DLR-RM / rl-baselines3-zoo

A training framework for Stable Baselines3 reinforcement learning agents, with hyperparameter optimization and pre-trained agents included.
https://rl-baselines3-zoo.readthedocs.io
MIT License
2.07k stars 515 forks source link

[Question] state dimension different from original gym. #137

Closed hskAlena closed 3 years ago

hskAlena commented 3 years ago

In the gym FetchPush-v1, env.observation_space['observation'] outputs Box(-inf, inf, (25,), float32)

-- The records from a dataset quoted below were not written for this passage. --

/-- A term the control core's slice may hold: fields in range, registers g0-g31, no reserved value (R14, R16, R18). -/
def Instr.wfControl : Instr → Bool
  | .add d a b x => d < 256 && a < 256 && b < 256 && x < 2 && (d < 32 && a < 32 && b < 32)
  | .sub d a b x => d < 256 && a < 256 && b < 256 && x < 2 && (d < 32 && a < 32 && b < 32)
  | .and d a b x => d < 256 && a < 256 && b < 256 && x < 2 && (d < 32 && a < 32 && b < 32)
  | .or d a b x => d < 256 && a < 256 && b < 256 && x < 2 && (d < 32 && a < 32 && b < 32)
  | .xor d a b x => d < 256 && a < 256 && b < 256 && x < 2 && (d < 32 && a < 32 && b < 32)
  | .andn d a b x => d < 256 && a < 256 && b < 256 && x < 2 && (d < 32 && a < 32 && b < 32)
  | .shl d a b x => d < 256 && a < 256 && b < 256 && x < 2 && (d < 32 && a < 32 && b < 32)
  | .shr d a b x => d < 256 && a < 256 && b < 256 && x < 2 && (d < 32 && a < 32 && b < 32)
  | .sra d a b x => d < 256 && a < 256 && b < 256 && x < 2 && (d < 32 && a < 32 && b < 32)
  | .mul d a b x => d < 256 && a < 256 && b < 256 && x < 2 && (d < 32 && a < 32 && b < 32)
  | .mulhs d a b x => d < 256 && a < 256 && b < 256 && x < 2 && (d < 32 && a < 32 && b < 32)
  | .mulhn d a b x => d < 256 && a < 256 && b < 256 && x < 2 && (d < 32 && a < 32 && b < 32)
  | .divs d a b x => d < 256 && a < 256 && b < 256 && x < 2 && (d < 32 && a < 32 && b < 32)
  | .divn d a b x => d < 256 && a < 256 && b < 256 && x < 2 && (d < 32 && a < 32 && b < 32)
  | .rems d a b x => d < 256 && a < 256 && b < 256 && x < 2 && (d < 32 && a < 32 && b < 32)
  | .remn d a b x => d < 256 && a < 256 && b < 256 && x < 2 && (d < 32 && a < 32 && b < 32)
  | .min d a b x => d < 256 && a < 256 && b < 256 && x < 2 && (d < 32 && a < 32 && b < 32)
  | .max d a b x => d < 256 && a < 256 && b < 256 && x < 2 && (d < 32 && a < 32 && b < 32)
  | .minn d a b x => d < 256 && a < 256 && b < 256 && x < 2 && (d < 32 && a < 32 && b < 32)
  | .maxn d a b x => d < 256 && a < 256 && b < 256 && x < 2 && (d < 32 && a < 32 && b < 32)
  | .slt d a b x => d < 256 && a < 256 && b < 256 && x < 2 && (d < 32 && a < 32 && b < 32)
  | .sltn d a b x => d < 256 && a < 256 && b < 256 && x < 2 && (d < 32 && a < 32 && b < 32)
  | .seq d a b x => d < 256 && a < 256 && b < 256 && x < 2 && (d < 32 && a < 32 && b < 32)
  | .sh1add d a b x => d < 256 && a < 256 && b < 256 && x < 2 && (d < 32 && a < 32 && b < 32)
  | .sh2add d a b x => d < 256 && a < 256 && b < 256 && x < 2 && (d < 32 && a < 32 && b < 32)
  | .sh3add d a b x => d < 256 && a < 256 && b < 256 && x < 2 && (d < 32 && a < 32 && b < 32)
  | .clz d a x => d < 256 && a < 256 && x < 2 && (d < 32 && a < 32)
  | .popc d a x => d < 256 && a < 256 && x < 2 && (d < 32 && a < 32)
  | .sne d a b x => d < 256 && a < 256 && b < 256 && x < 2 && (d < 32 && a < 32 && b < 32)
  | .addi d a i => d < 256 && a < 256 && i < 512 && (d < 32 && a < 32)
  | .andi d a i => d < 256 && a < 256 && i < 512 && (d < 32 && a < 32)
  | .ori d a i => d < 256 && a < 256 && i < 512 && (d < 32 && a < 32)
  | .xori d a i => d < 256 && a < 256 && i < 512 && (d < 32 && a < 32)
  | .shli d a i => d < 256 && a < 256 && i < 512 && (d < 32 && a < 32 && i < 64)
  | .shri d a i => d < 256 && a < 256 && i < 512 && (d < 32 && a < 32 && i < 64)
  | .srai d a i => d < 256 && a < 256 && i < 512 && (d < 32 && a < 32 && i < 64)
  | .slti d a i => d < 256 && a < 256 && i < 512 && (d < 32 && a < 32)
  | .sltni d a i => d < 256 && a < 256 && i < 512 && (d < 32 && a < 32)
  | .li d i => d < 256 && i < 131072 && (d < 32)
  | .lih d i => d < 256 && i < 65536 && (d < 32)
  | .beq a b o => a < 256 && b < 256 && o < 512 && (a < 32 && b < 32)
  | .bne a b o => a < 256 && b < 256 && o < 512 && (a < 32 && b < 32)
  | .blt a b o => a < 256 && b < 256 && o < 512 && (a < 32 && b < 32)
  | .bge a b o => a < 256 && b < 256 && o < 512 && (a < 32 && b < 32)
  | .bltn a b o => a < 256 && b < 256 && o < 512 && (a < 32 && b < 32)
  | .bgen a b o => a < 256 && b < 256 && o < 512 && (a < 32 && b < 32)
  | .j o => o < 33554432
  | .call o => o < 33554432
  | .jalr d a i => d < 256 && a < 256 && i < 512 && (d < 32 && a < 32)
  | .loop c b l m p => c < 256 && b < 512 && l < 4 && m < 4 && p < 16 && (c < 32 && (b != 0) && ((m == 0 && p == 0)))
  | .loopi c b l m p => c < 256 && b < 512 && l < 4 && m < 4 && p < 16 && ((b != 0) && ((m == 0 && p == 0)))
  | .fence m => m < 65536
  | .fqry d w => d < 256 && w < 256 && (d < 32)
  | .nop => true
  | .ldb d a c i => d < 32 && a < 32 && c < 16 && i < 2048
  | .ldbn d a c i => d < 32 && a < 32 && c < 16 && i < 2048
  | .ldh d a c i => d < 32 && a < 32 && c < 16 && i < 2048
  | .ldhn d a c i => d < 32 && a < 32 && c < 16 && i < 2048
  | .ldw d a c i => d < 32 && a < 32 && c < 16 && i < 2048
  | .ldwn d a c i => d < 32 && a < 32 && c < 16 && i < 2048
  | .ldd d a c i => d < 32 && a < 32 && c < 16 && i < 2048
  | .stb r a c i => r < 32 && a < 32 && c < 16 && i < 2048
  | .sth r a c i => r < 32 && a < 32 && c < 16 && i < 2048
  | .stw r a c i => r < 32 && a < 32 && c < 16 && i < 2048
  | .std r a c i => r < 32 && a < 32 && c < 16 && i < 2048
  | .lda d a c s z o => d < 32 && a < 32 && c < 16 && s < 4 && z < 2 && o < 256 && (s < 3)
  | .strel r a c s z o => r < 32 && a < 32 && c < 16 && s < 4 && z < 2 && o < 256 && (s < 3)
  | .amo d a b z s o p => d < 32 && a < 32 && b < 32 && z < 2 && s < 4 && o < 4 && p < 16 && (s < 3 && (o != 0 || s == 0) && p < 9)
  | .amoAddc a b z => a < 32 && b < 32 && z < 2
  | .amoFaddc a b => a < 32 && b < 32
  | .waitm d a b z s c => d < 32 && a < 32 && b < 32 && z < 2 && s < 4 && c < 8 && (s < 3 && c < 7)
  | .csrr d c => d < 32 && c < 256 && (csrKnown c)
  | .csrw d a c => d < 32 && a < 32 && c < 256 && (csrWritable c)
  | .csrs d a c => d < 32 && a < 32 && c < 256 && (csrWritable c)
  | .csrc d a c => d < 32 && a < 32 && c < 256 && (csrWritable c)
  | .icpf a => a < 32
  | .icinv a => a < 32
  | .icinvAll => true
  | .dcpf a => a < 32
  | .dcwb a => a < 32
  | .dcinv a => a < 32
  | .xlt n a p => n < 32 && a < 32 && p < 8 && (p == 1 || p == 2 || p == 3 || p == 7)
  | .hinv n => n < 32
  | .hinvAll => true
  | .hget d n => d < 32 && n < 32
  | .hgetva d n => d < 32 && n < 32
  | .shld n a c => n < 32 && a < 32 && c < 16 && (n < 16)
  | .shst n a c => n < 32 && a < 32 && c < 16 && (n < 16)
  | .shset n a f => n < 32 && a < 32 && f < 1024 && (n < 16 && f < 14)
  | .shget d n f => d < 32 && n < 32 && f < 1024 && (n < 16 && f < 14)
  | .popp d b => d < 32 && b < 32
  | .poppn d b => d < 32 && b < 32
  | .bcancel d a => d < 32 && a < 32
  | .bseq d s => d < 32 && s < 4 && (s < 3)
  | .bwait a => a < 32
  | .twait n => n < 64
  | .twaitm a => a < 32
  | .ttest d n => d < 32 && n < 64
  | .ttestOut d => d < 32
  | .ttestFailed d => d < 32
  | .tfree n => n < 64
  | .tfreem a => a < 32
  | .exit a => a < 32
  | .trap c => c < 64
  | .sret d a b => d < 32 && a < 32 && b < 32
  | .hret => true
  | .wake d a b => d < 32 && a < 32 && b < 32
  | .ckpt a => a < 32
  | .tbr => true
  | .lix d i => d < 32 && i < 4294967296
  | .lixh d i => d < 32 && i < 4294967296
  | .cas d a b z s o c => d < 32 && a < 32 && b < 32 && z < 2 && s < 4 && o < 4 && c < 32 && (s < 3 && (o != 0 || s == 0))
  | .emit d a b e o t => d < 32 && a < 32 && b < 32 && e < 256 && o < 2 && t < 128 && ((b % 2 == 0) && (t < 64 || t == 127))
  | .split d a b p e o t f => d < 32 && a < 32 && b < 32 && p < 32 && e < 256 && o < 2 && t < 128 && f < 256 && ((b % 2 == 0) && (t < 64 || t == 127))
  | .cpy a b n t u v w => a < 32 && b < 32 && n < 16 && t < 64 && u < 128 && v < 128 && w < 128 && (tokOk t u v w)
  | .cpyg a b n t u v w => a < 32 && b < 32 && n < 16 && t < 64 && u < 128 && v < 128 && w < 128 && (tokOk t u v w)
  | .puth a b n t u v w => a < 32 && b < 32 && n < 16 && t < 64 && u < 128 && v < 128 && w < 128 && (tokOk t u v w)
  | .mnsetLvl n a f => n < 8 && a < 32 && f < 16 && (n < 6)
  | .mnsetBase a r q => a < 32 && r < 16 && q < 16 && ((r < 8 || r == 15) && (q < 8 || q == 15))
  | .mnsetCtl a b => a < 32 && b < 32
  | .mgo t u v w => t < 64 && u < 128 && v < 128 && w < 128 && (tokOk t u v w)
  | .rset n a => n < 8 && a < 32
  | .rwait d n c => d < 32 && n < 8 && c < 4 && (c < 3)
  | .rmark n a => n < 8 && a < 32
  | .bfset n a t u v w => n < 16 && a < 32 && t < 64 && u < 128 && v < 128 && w < 128 && (tokOk t u v w)
  | .cbld n a h t u v w => n < 32 && a < 32 && h < 32 && t < 64 && u < 128 && v < 128 && w < 128 && (n < 4 && tokOk t u v w)
  | .launch d a => d < 32 && a < 32
  | .jwait d a i => d < 32 && a < 32 && i < 4294967296
  | .jbar d m => d < 32 && m < 8 && (m != 0)
  | .viewreg d a => d < 32 && a < 32
  | .viewdrop d a => d < 32 && a < 32
  | .viewpol d a p => d < 32 && a < 32 && p < 4 && (p < 3)
  | .viewtag d a s => d < 32 && a < 32 && s < 4 && (s < 3)
  | .viewsync d a => d < 32 && a < 32
  | .lsched n a b t u v w => n < 4 && a < 32 && b < 32 && t < 64 && u < 128 && v < 128 && w < 128 && (tokOk t u v w)
  | .lgo n a t u v w => n < 4 && a < 32 && t < 64 && u < 128 && v < 128 && w < 128 && (tokOk t u v w)
  | .mstat d s a => d < 32 && s < 8 && a < 32 && (s < 6 && (2 < s || a == 0))
  | _ => false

However, when I print out 'observation' space length using enjoy.py, it prints out 26. `python enjoy.py --algo tqc --env FetchPush-v1

print(len(obs['observation'][0]))`

What makes the difference? I'm using the agent's state output of enjoy.py, so the dimension should be the same. Is this a bug or do I need to post-process the output before using it somewhere else?

System Info Python version is 3.7.9 PyTorch version is 1.7.1

araffin commented 3 years ago

Hello, if you take a look at TQC hyperparameters, it uses a time feature wrapper (see https://github.com/araffin/rl-baselines-zoo/issues/79 and https://sb3-contrib.readthedocs.io/en/master/common/wrappers.html#timefeaturewrapper) which therefore adds an additional dimension to the input. The enjoy.py script loads automatically the required wrappers.

hskAlena commented 3 years ago

Hello! I didn't know there were similar questions previously, thanks for your kind reply! :) I guess I can just get rid of the last dimension of state space then, like obs['observation'][0][:-1]

Again, thanks a lot!